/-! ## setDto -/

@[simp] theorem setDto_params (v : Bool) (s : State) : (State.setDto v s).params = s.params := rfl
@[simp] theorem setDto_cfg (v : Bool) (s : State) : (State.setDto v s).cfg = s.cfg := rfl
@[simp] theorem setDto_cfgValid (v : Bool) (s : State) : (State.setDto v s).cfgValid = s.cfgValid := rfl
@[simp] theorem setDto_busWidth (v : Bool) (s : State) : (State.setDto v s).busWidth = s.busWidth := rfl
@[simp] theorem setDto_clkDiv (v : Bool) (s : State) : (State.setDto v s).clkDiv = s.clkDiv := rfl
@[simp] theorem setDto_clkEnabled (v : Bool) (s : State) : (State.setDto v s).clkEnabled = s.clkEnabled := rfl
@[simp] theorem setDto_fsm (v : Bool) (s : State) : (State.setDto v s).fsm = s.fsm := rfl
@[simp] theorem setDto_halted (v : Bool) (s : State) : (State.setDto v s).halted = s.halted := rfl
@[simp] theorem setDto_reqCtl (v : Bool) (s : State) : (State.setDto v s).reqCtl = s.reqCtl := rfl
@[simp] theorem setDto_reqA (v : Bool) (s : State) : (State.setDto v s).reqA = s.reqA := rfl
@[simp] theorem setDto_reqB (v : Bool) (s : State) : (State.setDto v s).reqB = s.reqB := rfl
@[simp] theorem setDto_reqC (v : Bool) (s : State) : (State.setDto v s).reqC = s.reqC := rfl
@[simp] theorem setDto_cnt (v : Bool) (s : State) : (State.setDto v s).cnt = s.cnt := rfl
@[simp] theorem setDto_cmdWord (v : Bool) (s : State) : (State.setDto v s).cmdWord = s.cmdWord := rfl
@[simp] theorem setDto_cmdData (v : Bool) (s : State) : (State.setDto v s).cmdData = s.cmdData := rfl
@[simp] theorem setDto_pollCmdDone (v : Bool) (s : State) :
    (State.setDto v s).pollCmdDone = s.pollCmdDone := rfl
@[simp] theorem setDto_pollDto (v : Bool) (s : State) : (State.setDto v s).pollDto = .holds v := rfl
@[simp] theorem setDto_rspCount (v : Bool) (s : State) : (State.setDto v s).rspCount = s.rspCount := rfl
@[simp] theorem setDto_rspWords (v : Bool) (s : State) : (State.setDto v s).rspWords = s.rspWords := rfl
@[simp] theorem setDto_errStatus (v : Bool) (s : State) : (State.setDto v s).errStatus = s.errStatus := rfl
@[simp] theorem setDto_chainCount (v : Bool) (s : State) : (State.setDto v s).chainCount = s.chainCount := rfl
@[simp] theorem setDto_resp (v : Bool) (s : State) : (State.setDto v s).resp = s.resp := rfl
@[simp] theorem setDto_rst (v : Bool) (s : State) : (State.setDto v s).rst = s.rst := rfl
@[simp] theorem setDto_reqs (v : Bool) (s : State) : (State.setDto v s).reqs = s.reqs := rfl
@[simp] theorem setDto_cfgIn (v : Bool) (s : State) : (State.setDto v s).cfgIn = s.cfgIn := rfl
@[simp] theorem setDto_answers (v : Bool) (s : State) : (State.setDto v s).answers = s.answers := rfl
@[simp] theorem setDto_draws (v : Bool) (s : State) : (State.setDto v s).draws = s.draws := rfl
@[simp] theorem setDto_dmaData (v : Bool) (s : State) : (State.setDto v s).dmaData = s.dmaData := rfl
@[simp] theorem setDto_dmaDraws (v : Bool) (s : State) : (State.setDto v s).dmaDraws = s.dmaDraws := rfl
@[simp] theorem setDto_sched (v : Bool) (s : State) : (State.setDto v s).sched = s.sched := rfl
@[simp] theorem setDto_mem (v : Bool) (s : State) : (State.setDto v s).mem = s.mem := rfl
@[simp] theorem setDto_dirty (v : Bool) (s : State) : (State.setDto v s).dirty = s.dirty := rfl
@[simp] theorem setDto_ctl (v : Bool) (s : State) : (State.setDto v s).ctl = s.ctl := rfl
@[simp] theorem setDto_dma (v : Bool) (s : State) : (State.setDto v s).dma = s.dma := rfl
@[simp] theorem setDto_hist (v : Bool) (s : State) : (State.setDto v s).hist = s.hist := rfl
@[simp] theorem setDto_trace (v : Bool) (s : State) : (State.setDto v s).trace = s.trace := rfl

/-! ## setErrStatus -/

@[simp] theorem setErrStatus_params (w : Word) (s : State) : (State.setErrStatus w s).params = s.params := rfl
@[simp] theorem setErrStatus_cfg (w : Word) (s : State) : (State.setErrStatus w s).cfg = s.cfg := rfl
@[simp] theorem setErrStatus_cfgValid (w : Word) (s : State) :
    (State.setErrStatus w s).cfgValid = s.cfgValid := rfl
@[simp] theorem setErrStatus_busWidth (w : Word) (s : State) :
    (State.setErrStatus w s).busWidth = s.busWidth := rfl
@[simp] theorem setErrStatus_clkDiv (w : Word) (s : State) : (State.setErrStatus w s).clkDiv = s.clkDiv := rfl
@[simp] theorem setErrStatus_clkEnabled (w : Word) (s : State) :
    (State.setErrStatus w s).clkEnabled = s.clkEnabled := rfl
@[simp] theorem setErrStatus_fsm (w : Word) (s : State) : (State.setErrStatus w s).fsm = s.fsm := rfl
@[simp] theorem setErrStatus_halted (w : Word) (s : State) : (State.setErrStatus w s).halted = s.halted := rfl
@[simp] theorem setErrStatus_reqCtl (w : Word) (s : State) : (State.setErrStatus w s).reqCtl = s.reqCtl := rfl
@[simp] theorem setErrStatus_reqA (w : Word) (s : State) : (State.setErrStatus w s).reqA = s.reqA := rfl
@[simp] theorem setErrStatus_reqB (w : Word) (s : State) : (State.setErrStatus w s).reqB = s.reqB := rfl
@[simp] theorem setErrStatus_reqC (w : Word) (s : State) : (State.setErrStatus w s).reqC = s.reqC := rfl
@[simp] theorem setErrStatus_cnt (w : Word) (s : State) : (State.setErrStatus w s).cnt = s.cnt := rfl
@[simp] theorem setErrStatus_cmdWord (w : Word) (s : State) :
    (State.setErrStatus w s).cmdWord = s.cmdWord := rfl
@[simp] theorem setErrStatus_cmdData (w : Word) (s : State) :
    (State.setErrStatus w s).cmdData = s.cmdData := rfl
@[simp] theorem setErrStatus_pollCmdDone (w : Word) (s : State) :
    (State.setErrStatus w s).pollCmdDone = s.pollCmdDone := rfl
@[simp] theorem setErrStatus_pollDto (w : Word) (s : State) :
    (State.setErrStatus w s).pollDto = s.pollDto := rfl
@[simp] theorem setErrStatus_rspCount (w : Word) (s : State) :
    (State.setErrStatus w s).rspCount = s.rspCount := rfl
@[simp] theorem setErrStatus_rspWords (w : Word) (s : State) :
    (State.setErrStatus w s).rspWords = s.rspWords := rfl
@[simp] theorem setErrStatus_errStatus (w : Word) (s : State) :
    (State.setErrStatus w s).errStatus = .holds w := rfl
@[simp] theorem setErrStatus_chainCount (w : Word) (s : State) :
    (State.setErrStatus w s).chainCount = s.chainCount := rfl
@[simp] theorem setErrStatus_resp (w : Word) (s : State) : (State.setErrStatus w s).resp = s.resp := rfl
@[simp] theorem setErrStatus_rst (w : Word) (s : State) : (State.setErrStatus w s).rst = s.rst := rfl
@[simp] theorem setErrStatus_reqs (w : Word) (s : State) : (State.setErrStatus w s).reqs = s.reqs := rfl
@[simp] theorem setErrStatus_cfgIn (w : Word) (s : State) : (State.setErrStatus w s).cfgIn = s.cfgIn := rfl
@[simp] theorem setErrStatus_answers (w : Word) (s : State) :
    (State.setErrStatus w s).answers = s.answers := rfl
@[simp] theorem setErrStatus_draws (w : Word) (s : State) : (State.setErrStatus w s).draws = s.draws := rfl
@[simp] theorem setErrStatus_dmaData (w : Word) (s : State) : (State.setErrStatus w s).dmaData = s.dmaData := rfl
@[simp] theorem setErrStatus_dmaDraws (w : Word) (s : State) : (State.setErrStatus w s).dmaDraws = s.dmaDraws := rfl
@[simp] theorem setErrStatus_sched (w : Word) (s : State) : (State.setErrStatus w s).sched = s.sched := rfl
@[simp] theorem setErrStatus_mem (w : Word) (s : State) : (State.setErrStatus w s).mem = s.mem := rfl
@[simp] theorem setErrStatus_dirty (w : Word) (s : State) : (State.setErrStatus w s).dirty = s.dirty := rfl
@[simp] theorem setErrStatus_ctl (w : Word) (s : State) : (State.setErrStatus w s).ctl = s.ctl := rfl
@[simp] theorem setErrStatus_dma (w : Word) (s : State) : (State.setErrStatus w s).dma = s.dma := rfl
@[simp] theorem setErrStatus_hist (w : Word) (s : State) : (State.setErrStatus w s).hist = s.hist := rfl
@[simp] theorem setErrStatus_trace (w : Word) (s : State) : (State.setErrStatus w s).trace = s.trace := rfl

○ ○ ○ ○ ○ ○ ○

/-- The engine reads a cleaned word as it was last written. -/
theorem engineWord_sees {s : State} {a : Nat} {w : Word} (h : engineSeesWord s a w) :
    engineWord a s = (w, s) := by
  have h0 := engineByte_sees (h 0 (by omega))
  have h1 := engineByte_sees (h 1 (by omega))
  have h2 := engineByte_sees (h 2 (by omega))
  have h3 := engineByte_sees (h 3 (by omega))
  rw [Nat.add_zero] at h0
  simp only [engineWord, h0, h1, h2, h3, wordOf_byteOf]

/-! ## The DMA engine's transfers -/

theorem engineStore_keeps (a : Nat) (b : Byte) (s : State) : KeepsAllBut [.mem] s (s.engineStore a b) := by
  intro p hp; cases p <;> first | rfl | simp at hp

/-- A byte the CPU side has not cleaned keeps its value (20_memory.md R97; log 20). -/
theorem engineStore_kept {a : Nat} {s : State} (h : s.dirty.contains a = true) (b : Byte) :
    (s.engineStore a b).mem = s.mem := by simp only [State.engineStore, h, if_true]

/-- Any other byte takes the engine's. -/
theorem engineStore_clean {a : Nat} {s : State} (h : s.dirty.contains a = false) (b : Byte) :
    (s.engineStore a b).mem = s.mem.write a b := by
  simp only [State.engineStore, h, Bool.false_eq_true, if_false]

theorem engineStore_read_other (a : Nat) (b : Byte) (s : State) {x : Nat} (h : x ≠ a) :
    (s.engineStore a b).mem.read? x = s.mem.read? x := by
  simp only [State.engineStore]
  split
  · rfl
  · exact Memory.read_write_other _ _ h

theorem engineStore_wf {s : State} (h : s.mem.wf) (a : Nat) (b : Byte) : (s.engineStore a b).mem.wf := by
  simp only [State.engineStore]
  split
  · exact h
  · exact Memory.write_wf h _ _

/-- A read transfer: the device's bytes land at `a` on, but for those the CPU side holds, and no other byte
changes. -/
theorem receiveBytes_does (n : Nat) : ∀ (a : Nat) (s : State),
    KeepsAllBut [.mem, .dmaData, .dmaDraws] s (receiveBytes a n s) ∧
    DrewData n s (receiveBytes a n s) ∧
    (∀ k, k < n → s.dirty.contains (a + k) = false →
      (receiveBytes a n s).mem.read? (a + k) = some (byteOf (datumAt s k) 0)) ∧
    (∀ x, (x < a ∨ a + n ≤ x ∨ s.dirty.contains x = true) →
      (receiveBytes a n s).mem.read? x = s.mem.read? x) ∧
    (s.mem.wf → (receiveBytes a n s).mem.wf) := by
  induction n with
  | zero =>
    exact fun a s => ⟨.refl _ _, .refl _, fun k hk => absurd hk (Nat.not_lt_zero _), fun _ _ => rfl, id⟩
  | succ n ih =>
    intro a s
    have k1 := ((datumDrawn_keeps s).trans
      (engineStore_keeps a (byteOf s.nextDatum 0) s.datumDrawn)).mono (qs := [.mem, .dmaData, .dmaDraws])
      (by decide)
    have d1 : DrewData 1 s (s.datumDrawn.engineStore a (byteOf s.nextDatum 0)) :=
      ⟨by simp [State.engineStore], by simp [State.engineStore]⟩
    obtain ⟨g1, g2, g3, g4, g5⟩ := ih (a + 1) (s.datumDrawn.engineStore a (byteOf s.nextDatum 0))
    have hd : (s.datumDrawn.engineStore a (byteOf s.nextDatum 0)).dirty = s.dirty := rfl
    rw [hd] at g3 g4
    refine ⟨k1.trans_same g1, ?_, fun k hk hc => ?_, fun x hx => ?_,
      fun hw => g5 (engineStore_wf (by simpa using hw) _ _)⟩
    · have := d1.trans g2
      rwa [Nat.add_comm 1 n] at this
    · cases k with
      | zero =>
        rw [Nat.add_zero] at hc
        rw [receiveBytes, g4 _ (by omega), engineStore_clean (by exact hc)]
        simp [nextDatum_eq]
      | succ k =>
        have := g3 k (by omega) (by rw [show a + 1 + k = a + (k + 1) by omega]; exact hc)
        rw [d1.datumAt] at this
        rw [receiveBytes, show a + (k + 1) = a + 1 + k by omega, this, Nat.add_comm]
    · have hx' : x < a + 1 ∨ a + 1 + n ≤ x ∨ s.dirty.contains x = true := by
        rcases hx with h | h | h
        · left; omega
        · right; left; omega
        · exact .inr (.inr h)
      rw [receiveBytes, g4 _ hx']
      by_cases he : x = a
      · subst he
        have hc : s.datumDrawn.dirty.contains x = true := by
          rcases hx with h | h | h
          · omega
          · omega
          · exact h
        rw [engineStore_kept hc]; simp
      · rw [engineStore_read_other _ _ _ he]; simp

○ ○ ○ ○ ○ ○ ○

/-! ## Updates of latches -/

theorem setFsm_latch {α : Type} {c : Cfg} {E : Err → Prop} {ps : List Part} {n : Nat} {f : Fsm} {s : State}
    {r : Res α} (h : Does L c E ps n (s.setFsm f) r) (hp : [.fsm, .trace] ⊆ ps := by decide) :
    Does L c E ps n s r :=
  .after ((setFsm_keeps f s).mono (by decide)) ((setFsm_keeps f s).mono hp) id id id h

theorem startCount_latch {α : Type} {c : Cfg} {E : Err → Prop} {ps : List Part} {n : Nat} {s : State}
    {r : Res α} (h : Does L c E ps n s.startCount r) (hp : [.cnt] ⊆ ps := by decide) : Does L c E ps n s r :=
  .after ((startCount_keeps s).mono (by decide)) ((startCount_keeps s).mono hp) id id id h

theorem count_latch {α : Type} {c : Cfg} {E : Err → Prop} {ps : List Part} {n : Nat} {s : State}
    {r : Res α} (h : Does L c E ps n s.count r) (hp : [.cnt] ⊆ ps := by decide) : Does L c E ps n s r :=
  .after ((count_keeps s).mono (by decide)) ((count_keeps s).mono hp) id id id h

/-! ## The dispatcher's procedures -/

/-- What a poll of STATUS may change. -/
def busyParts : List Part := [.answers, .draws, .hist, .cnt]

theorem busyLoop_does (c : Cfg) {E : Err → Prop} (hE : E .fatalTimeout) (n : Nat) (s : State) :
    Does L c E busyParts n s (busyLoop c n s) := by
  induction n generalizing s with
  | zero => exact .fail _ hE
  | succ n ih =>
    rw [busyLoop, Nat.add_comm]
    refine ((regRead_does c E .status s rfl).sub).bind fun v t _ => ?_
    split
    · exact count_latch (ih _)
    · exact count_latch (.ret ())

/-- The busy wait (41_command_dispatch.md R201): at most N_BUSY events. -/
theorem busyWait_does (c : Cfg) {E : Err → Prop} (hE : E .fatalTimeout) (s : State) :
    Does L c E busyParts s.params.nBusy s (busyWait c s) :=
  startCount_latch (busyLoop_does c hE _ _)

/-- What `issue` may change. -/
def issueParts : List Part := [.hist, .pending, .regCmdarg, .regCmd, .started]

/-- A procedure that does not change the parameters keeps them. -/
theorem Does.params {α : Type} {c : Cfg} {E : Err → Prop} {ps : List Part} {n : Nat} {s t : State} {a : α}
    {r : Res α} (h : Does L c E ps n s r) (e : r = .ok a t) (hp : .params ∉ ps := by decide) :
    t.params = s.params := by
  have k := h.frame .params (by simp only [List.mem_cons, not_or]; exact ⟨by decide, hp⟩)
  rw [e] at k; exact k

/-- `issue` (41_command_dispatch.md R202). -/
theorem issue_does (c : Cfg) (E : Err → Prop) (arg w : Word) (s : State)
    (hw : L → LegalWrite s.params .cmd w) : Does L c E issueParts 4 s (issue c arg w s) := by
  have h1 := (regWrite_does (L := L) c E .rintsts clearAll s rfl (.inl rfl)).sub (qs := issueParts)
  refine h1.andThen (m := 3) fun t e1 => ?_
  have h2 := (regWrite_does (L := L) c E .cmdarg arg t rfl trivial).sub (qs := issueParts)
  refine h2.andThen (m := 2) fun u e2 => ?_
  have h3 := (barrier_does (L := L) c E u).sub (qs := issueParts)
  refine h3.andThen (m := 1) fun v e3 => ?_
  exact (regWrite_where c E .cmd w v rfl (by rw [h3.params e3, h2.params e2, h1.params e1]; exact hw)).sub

○ ○ ○ ○ ○ ○ ○

**Exercise aim**
Each line in the listing above from the one containing "s.dirty.contains a = true)" through the one containing "Memory.write_wf h _ _" should be repeated exactly, and no other line.

**Solution**
theorem engineStore_kept {a : Nat} {s : State} (h : s.dirty.contains a = true) (b : Byte) :
    (s.engineStore a b).mem = s.mem := by simp only [State.engineStore, h, if_true]

/-- Any other byte takes the engine's. -/
theorem engineStore_clean {a : Nat} {s : State} (h : s.dirty.contains a = false) (b : Byte) :
    (s.engineStore a b).mem = s.mem.write a b := by
  simp only [State.engineStore, h, Bool.false_eq_true, if_false]

theorem engineStore_read_other (a : Nat) (b : Byte) (s : State) {x : Nat} (h : x ≠ a) :
    (s.engineStore a b).mem.read? x = s.mem.read? x := by
  simp only [State.engineStore]
  split
  · rfl
  · exact Memory.read_write_other _ _ h

theorem engineStore_wf {s : State} (h : s.mem.wf) (a : Nat) (b : Byte) : (s.engineStore a b).mem.wf := by
  simp only [State.engineStore]
  split
  · exact h
  · exact Memory.write_wf h _ _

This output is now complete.